**Try it**
Within the records below is a range that opens at the line with "exact Nat.add_le_add h.acc_le" and closes at the line with "(h.acc_add_le hraw).trans (Nat.mul_le_mul". Return that range word for word, both ends included, and only that range.

** Material provided follows **

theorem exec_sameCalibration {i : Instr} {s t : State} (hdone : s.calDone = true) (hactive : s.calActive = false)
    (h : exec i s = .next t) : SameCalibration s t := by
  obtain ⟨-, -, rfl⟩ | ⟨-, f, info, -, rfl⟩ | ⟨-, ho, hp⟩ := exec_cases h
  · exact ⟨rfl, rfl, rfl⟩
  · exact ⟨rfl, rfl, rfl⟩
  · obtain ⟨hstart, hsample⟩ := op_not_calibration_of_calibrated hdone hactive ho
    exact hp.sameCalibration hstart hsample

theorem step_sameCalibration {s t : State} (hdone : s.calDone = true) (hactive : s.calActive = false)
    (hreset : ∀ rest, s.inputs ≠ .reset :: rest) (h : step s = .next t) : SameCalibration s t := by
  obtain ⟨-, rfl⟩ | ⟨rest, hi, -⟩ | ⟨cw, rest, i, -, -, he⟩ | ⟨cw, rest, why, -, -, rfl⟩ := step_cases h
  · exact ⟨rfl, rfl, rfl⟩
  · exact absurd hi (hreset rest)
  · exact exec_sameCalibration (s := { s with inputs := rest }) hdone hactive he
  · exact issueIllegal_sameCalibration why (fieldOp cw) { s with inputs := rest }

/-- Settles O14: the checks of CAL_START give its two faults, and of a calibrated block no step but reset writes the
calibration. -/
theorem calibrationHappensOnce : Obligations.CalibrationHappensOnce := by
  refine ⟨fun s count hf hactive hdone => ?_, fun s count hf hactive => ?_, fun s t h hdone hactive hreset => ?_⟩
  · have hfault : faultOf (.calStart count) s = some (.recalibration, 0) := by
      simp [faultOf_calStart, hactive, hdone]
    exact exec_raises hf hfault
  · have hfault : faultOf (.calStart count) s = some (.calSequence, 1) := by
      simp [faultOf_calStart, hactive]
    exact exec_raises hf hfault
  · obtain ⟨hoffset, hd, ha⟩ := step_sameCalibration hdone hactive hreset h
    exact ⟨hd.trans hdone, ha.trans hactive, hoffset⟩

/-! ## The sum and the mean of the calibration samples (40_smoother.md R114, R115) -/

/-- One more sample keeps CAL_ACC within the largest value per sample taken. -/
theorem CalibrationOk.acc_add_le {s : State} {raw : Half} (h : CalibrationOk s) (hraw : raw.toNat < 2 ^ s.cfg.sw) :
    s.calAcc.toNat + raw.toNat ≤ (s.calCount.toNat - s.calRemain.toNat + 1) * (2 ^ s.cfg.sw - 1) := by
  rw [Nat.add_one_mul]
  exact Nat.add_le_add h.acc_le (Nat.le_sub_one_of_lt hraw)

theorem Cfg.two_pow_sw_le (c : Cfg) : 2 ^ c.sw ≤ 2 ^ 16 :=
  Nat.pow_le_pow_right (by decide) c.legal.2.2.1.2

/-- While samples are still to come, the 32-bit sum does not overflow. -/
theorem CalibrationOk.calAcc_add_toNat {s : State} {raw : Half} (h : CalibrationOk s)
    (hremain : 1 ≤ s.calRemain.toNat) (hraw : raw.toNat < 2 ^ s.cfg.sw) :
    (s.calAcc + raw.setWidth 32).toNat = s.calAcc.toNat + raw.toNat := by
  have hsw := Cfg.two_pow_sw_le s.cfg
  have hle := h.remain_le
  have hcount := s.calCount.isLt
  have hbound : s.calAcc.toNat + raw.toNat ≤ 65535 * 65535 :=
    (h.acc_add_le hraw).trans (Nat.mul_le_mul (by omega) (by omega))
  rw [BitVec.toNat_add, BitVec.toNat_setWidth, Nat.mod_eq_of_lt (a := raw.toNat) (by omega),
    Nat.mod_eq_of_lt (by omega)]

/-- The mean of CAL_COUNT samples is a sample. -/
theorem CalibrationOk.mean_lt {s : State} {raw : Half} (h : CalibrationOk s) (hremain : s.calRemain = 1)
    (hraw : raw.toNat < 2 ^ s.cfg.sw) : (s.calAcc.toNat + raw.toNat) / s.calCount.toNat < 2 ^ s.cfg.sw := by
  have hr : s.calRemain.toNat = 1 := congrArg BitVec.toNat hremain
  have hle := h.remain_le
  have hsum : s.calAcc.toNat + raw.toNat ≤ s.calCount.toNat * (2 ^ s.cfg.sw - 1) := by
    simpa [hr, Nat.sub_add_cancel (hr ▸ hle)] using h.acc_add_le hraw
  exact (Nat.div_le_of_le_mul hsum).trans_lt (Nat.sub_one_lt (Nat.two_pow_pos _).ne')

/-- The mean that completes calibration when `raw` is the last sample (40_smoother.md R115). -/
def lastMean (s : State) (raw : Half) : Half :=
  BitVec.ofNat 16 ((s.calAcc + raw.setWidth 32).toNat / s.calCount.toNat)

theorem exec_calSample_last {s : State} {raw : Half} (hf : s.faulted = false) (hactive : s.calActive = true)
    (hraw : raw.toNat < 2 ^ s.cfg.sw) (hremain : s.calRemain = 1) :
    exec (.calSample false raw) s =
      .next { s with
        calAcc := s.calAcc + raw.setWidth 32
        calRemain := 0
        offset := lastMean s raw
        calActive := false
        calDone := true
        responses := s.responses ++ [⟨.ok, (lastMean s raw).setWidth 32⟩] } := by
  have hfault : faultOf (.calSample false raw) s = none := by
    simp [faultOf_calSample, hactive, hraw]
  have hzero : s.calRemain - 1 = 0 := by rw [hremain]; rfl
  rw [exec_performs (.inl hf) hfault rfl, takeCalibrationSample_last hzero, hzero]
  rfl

** End of Material provided **
** Material provided follows **

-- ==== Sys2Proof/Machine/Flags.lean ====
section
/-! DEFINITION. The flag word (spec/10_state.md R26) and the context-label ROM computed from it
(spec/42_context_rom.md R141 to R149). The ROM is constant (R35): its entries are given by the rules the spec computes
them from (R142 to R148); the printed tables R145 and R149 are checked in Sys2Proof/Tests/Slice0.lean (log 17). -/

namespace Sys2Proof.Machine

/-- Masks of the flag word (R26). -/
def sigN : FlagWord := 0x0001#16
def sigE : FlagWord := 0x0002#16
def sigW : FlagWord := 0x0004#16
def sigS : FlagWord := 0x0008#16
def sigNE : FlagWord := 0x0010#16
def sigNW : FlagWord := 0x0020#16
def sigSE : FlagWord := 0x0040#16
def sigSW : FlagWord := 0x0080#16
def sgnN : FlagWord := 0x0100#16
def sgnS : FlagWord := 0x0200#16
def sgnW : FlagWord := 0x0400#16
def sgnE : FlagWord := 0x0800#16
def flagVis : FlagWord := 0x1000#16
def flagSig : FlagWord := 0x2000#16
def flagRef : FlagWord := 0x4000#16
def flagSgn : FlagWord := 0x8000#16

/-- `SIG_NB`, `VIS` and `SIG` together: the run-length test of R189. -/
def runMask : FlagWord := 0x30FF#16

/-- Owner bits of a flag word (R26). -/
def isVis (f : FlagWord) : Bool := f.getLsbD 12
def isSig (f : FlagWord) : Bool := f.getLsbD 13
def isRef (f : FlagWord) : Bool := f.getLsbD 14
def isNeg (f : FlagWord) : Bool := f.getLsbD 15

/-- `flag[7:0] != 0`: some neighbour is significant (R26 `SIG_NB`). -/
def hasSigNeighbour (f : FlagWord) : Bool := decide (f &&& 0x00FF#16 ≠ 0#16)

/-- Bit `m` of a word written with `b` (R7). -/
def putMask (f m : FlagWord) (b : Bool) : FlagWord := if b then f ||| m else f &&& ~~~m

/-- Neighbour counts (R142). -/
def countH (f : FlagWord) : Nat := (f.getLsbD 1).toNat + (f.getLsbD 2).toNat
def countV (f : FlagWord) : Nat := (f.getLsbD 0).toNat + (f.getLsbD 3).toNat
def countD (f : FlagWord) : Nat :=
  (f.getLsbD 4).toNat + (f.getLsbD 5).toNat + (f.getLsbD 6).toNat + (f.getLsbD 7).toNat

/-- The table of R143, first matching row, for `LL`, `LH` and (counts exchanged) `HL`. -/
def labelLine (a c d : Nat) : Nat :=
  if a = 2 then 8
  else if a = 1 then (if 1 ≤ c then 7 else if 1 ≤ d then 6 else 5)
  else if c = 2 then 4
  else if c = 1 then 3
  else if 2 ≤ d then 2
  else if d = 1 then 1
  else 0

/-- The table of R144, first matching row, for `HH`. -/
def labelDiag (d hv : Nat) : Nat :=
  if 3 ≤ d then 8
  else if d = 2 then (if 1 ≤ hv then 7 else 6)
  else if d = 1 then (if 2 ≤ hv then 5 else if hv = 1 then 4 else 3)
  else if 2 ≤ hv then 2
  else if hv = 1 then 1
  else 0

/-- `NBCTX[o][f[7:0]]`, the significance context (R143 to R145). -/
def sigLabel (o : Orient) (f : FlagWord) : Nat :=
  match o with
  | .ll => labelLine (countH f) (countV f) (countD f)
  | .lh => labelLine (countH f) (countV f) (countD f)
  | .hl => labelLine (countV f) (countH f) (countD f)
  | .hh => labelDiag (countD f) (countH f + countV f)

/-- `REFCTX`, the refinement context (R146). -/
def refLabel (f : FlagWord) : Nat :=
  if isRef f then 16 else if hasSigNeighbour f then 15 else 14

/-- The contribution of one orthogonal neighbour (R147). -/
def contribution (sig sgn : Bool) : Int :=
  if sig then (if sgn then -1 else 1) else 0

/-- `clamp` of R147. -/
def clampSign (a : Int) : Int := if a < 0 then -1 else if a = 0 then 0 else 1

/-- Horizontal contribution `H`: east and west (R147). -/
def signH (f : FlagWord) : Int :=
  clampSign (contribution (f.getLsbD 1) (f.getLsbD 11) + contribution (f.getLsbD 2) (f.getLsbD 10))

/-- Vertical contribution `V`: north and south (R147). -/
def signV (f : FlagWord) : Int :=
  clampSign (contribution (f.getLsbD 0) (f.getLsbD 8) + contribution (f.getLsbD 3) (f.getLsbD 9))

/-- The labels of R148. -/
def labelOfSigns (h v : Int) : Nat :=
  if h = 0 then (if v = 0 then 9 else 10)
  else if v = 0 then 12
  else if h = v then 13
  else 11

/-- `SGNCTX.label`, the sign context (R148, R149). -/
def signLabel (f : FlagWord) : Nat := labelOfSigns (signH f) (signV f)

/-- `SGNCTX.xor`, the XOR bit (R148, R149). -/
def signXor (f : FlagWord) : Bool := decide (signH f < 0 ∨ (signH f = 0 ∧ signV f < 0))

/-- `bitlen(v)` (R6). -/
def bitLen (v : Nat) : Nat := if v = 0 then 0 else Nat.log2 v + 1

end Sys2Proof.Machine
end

** End of Material provided **

**Solution to this exercise**
  exact Nat.add_le_add h.acc_le (Nat.le_sub_one_of_lt hraw)

theorem Cfg.two_pow_sw_le (c : Cfg) : 2 ^ c.sw ≤ 2 ^ 16 :=
  Nat.pow_le_pow_right (by decide) c.legal.2.2.1.2

/-- While samples are still to come, the 32-bit sum does not overflow. -/
theorem CalibrationOk.calAcc_add_toNat {s : State} {raw : Half} (h : CalibrationOk s)
    (hremain : 1 ≤ s.calRemain.toNat) (hraw : raw.toNat < 2 ^ s.cfg.sw) :
    (s.calAcc + raw.setWidth 32).toNat = s.calAcc.toNat + raw.toNat := by
  have hsw := Cfg.two_pow_sw_le s.cfg
  have hle := h.remain_le
  have hcount := s.calCount.isLt
  have hbound : s.calAcc.toNat + raw.toNat ≤ 65535 * 65535 :=
    (h.acc_add_le hraw).trans (Nat.mul_le_mul (by omega) (by omega))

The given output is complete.